─── Task material ───
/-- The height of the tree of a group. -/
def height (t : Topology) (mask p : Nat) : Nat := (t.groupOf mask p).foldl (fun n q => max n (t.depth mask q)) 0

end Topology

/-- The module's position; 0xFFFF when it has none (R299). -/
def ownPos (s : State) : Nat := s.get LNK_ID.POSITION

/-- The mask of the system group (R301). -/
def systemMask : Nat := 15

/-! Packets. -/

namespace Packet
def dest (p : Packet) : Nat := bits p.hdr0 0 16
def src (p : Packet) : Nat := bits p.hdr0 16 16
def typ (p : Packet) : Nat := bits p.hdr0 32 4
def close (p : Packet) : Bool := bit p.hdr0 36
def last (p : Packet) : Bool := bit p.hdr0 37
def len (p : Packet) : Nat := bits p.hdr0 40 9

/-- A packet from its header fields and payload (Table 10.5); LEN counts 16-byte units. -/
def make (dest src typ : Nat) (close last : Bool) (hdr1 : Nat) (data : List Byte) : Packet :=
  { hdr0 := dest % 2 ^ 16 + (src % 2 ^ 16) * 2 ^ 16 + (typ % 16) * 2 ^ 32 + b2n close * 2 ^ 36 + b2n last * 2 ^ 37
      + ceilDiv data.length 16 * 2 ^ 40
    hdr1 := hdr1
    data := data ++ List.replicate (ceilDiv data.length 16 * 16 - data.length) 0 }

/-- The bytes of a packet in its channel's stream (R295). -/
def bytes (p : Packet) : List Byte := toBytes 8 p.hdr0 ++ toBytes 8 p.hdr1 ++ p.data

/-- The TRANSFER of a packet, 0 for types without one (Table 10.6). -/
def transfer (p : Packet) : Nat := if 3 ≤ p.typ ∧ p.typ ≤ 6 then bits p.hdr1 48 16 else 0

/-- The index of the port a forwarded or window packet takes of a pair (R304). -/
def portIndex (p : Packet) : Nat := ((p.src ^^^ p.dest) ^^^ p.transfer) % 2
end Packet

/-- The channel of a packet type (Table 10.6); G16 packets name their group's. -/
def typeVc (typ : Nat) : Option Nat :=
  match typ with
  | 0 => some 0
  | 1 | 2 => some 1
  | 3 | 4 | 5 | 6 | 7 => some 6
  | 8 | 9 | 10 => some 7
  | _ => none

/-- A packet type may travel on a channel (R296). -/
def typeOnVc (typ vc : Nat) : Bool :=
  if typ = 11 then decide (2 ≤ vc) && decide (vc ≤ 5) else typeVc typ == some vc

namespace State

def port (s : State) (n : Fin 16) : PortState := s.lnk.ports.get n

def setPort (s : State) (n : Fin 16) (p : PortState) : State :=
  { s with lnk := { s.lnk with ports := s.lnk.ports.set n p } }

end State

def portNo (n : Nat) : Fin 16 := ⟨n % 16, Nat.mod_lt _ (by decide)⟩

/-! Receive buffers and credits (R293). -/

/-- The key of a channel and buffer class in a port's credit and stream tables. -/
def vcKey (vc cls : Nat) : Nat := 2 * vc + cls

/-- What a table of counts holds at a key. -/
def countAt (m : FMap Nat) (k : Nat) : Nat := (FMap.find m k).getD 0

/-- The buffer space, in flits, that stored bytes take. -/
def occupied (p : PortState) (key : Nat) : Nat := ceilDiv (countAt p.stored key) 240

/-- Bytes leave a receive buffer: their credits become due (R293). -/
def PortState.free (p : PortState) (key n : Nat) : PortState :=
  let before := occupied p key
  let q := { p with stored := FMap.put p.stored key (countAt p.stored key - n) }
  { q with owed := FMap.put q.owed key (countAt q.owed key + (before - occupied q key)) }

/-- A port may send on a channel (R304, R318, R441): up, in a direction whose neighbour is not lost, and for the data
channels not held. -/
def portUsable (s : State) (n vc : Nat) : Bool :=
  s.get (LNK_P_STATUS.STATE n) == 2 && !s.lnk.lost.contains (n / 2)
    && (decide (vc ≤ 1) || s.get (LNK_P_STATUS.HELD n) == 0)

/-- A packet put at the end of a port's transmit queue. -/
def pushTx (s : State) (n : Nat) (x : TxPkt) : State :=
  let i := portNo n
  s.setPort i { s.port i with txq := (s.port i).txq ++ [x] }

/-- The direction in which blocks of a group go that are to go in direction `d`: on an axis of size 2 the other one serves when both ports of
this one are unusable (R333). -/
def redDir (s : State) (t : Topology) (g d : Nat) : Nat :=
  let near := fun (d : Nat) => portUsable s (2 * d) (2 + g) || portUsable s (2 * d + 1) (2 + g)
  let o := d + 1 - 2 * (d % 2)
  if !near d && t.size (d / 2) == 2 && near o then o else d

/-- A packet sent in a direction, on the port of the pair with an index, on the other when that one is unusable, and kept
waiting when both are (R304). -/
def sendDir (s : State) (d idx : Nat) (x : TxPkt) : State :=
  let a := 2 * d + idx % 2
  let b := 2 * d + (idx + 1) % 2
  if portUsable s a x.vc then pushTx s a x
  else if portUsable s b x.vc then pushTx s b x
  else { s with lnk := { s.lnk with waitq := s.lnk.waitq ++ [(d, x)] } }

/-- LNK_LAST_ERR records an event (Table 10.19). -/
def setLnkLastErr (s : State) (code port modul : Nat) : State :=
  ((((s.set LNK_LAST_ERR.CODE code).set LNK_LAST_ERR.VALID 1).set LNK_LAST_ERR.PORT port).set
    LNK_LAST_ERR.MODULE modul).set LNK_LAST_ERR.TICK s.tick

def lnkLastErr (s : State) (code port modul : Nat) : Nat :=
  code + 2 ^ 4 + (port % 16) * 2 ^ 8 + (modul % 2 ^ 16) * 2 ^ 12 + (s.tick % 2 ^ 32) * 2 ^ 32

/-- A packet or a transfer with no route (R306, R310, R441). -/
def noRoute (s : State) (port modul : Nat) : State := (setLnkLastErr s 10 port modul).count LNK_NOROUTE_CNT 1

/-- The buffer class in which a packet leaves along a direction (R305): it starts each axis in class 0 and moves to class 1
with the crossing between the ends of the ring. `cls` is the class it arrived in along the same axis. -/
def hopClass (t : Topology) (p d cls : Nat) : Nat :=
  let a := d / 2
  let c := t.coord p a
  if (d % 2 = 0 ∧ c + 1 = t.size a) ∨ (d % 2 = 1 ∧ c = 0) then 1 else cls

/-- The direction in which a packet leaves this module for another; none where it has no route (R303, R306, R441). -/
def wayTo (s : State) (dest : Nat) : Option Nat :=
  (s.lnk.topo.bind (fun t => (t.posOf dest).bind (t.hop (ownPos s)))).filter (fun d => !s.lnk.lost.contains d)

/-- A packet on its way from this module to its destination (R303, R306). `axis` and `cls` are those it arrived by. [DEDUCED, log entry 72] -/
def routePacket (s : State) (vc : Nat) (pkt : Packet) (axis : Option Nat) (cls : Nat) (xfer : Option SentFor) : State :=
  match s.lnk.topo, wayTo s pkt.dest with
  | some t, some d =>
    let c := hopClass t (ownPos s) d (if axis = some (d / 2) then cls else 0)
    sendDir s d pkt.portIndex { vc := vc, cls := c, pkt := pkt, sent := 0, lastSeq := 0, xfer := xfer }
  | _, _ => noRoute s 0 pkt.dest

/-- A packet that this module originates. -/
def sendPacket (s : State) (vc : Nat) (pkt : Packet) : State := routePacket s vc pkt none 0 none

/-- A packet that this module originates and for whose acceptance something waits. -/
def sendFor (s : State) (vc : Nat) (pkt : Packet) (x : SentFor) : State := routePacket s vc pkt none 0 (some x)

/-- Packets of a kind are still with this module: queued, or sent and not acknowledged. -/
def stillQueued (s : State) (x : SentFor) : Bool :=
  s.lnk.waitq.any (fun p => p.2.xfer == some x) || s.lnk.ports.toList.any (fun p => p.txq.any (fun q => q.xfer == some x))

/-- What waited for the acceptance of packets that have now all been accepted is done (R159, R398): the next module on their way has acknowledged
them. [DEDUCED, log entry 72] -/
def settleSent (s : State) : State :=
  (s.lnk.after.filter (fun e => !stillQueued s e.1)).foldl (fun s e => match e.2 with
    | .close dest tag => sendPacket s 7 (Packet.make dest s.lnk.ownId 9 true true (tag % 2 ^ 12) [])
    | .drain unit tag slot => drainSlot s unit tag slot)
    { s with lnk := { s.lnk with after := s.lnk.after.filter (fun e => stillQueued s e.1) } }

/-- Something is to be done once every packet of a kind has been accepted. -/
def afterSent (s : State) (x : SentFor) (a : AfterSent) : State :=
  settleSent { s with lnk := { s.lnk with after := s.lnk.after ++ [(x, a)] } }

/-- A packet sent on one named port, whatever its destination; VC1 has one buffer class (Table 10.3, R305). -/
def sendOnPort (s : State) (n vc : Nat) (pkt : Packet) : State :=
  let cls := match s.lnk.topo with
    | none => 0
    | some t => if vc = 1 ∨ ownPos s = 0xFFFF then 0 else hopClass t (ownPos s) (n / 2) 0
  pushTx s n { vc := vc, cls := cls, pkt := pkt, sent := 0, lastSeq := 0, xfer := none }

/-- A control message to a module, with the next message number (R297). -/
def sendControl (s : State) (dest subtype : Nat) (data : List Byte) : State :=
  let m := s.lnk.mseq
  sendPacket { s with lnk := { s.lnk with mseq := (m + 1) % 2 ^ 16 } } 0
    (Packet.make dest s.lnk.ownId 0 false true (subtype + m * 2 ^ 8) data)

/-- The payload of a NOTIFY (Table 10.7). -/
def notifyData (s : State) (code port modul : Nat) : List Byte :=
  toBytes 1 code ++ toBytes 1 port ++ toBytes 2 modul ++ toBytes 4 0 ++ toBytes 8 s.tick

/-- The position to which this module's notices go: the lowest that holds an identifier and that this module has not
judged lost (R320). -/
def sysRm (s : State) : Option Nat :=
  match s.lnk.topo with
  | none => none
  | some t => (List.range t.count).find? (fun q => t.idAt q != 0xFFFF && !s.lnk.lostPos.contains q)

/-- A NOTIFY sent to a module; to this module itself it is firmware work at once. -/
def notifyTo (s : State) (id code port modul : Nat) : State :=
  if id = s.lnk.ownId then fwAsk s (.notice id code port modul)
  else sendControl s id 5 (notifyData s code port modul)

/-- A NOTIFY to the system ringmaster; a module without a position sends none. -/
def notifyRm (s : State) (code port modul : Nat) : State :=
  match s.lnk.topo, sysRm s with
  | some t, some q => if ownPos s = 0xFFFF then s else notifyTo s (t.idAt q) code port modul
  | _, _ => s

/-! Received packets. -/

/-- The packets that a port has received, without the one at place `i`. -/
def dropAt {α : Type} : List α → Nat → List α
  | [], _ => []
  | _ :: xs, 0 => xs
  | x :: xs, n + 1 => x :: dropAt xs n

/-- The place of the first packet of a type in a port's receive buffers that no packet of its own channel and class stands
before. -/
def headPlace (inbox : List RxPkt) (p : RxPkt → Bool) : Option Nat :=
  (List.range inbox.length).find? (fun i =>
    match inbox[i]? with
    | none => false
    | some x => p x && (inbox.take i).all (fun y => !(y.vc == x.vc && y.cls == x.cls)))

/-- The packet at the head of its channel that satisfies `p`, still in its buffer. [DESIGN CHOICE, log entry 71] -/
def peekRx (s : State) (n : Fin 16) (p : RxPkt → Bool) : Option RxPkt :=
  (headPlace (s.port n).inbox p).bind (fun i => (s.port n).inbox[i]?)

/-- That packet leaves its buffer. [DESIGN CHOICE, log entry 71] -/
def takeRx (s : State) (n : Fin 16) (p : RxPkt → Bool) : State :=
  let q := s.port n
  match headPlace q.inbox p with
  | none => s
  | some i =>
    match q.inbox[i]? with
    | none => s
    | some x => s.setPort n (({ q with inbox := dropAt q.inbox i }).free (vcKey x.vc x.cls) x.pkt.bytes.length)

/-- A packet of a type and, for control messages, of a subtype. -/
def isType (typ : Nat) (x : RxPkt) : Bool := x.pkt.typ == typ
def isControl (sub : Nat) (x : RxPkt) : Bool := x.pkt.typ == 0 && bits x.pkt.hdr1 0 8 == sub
───
─── Task material ───
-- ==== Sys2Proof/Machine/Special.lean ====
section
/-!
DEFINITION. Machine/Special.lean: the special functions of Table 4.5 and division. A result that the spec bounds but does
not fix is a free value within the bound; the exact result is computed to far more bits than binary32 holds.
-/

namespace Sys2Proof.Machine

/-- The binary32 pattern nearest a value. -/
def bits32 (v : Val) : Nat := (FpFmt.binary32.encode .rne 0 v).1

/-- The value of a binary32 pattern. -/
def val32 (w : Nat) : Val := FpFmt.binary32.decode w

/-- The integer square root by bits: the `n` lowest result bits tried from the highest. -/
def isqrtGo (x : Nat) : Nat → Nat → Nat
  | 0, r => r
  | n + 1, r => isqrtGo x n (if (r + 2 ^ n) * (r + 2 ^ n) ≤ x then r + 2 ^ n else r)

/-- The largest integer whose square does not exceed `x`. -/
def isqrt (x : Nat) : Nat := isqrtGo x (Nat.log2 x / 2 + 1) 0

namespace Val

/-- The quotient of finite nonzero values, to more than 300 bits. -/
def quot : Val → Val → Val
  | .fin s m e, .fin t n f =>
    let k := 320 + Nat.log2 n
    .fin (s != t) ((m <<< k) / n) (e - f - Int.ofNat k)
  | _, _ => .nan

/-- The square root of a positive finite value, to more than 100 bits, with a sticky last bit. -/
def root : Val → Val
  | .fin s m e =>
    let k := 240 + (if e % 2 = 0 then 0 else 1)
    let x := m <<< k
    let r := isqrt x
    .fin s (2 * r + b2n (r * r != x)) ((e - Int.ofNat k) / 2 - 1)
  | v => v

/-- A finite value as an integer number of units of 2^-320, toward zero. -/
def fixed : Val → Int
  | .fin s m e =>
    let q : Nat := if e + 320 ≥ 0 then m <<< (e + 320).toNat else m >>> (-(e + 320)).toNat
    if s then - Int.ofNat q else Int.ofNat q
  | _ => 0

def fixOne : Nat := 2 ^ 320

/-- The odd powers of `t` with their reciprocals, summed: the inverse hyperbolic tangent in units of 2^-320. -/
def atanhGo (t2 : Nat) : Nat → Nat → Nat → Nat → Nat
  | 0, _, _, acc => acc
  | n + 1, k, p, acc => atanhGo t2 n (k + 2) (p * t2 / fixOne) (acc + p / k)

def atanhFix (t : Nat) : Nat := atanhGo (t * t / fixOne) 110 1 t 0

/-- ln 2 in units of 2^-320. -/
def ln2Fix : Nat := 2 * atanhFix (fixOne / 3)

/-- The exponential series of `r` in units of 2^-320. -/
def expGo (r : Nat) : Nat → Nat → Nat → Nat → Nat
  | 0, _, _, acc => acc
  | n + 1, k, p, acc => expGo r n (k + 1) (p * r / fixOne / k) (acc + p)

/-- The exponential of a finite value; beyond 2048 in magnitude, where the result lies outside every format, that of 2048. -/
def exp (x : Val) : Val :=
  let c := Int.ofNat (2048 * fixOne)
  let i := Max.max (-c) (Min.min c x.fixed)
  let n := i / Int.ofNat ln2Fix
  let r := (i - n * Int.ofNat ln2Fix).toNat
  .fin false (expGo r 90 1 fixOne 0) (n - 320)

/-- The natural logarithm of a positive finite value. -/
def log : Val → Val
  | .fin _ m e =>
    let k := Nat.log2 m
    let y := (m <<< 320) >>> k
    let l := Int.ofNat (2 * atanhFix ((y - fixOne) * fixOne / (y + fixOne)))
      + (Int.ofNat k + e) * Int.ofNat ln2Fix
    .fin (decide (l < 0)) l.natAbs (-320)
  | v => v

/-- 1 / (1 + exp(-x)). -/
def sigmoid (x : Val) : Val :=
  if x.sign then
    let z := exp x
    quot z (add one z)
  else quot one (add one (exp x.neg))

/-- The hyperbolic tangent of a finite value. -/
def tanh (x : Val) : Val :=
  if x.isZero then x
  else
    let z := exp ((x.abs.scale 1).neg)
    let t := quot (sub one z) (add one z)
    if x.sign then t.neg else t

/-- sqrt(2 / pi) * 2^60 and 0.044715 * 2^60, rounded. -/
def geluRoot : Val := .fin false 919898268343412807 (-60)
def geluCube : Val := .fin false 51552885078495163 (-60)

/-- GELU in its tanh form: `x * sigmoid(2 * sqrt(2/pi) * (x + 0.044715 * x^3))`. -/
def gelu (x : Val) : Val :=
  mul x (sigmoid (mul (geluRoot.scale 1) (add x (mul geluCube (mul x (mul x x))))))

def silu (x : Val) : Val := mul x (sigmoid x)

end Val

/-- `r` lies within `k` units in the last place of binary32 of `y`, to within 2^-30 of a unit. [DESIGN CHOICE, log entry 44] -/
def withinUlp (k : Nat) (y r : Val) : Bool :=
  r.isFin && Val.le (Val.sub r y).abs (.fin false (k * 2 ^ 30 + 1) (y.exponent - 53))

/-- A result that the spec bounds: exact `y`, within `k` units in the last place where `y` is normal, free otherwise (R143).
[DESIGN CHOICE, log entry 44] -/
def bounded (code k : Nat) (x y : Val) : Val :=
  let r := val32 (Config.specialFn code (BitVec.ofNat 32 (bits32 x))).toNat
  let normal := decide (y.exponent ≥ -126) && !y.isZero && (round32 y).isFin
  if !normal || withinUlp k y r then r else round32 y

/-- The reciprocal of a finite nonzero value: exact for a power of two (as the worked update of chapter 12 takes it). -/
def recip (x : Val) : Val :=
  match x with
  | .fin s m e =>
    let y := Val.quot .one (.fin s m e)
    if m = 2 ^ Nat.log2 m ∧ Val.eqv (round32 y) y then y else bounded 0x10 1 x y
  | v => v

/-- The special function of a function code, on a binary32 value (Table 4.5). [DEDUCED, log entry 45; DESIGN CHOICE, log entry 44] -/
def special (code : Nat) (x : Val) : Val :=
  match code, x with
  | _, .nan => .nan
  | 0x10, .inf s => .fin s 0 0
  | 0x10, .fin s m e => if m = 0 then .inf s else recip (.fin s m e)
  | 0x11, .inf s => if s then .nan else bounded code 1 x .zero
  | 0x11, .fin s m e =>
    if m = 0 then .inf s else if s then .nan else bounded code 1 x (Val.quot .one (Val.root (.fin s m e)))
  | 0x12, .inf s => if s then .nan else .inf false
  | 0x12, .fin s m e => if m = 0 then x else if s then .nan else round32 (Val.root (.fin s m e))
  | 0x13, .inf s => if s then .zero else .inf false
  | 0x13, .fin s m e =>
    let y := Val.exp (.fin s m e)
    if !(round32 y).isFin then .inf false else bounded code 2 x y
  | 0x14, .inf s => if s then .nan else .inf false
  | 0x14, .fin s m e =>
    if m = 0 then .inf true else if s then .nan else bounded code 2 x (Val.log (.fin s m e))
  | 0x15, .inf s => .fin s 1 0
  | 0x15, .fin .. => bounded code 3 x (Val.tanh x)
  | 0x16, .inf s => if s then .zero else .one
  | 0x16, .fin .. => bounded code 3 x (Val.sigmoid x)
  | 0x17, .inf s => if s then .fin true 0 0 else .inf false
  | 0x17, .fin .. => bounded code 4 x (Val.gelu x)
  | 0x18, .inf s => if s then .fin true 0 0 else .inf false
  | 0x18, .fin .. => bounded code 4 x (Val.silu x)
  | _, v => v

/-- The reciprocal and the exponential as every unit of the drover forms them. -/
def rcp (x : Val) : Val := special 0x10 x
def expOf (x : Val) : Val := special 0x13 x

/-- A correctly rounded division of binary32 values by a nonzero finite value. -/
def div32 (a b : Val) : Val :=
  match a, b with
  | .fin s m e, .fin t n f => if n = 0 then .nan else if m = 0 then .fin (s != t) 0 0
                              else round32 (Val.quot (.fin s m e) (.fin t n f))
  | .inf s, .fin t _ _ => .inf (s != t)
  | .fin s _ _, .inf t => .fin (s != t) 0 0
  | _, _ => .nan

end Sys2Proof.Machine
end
───
→ About this task
Would you copy out exactly the lines above that start at the one containing "bytes take. -/" and end at the one containing "due (R293). -/", inclusive?

→ Answer space
/-- The buffer space, in flits, that stored bytes take. -/
def occupied (p : PortState) (key : Nat) : Nat := ceilDiv (countAt p.stored key) 240

/-- Bytes leave a receive buffer: their credits become due (R293). -/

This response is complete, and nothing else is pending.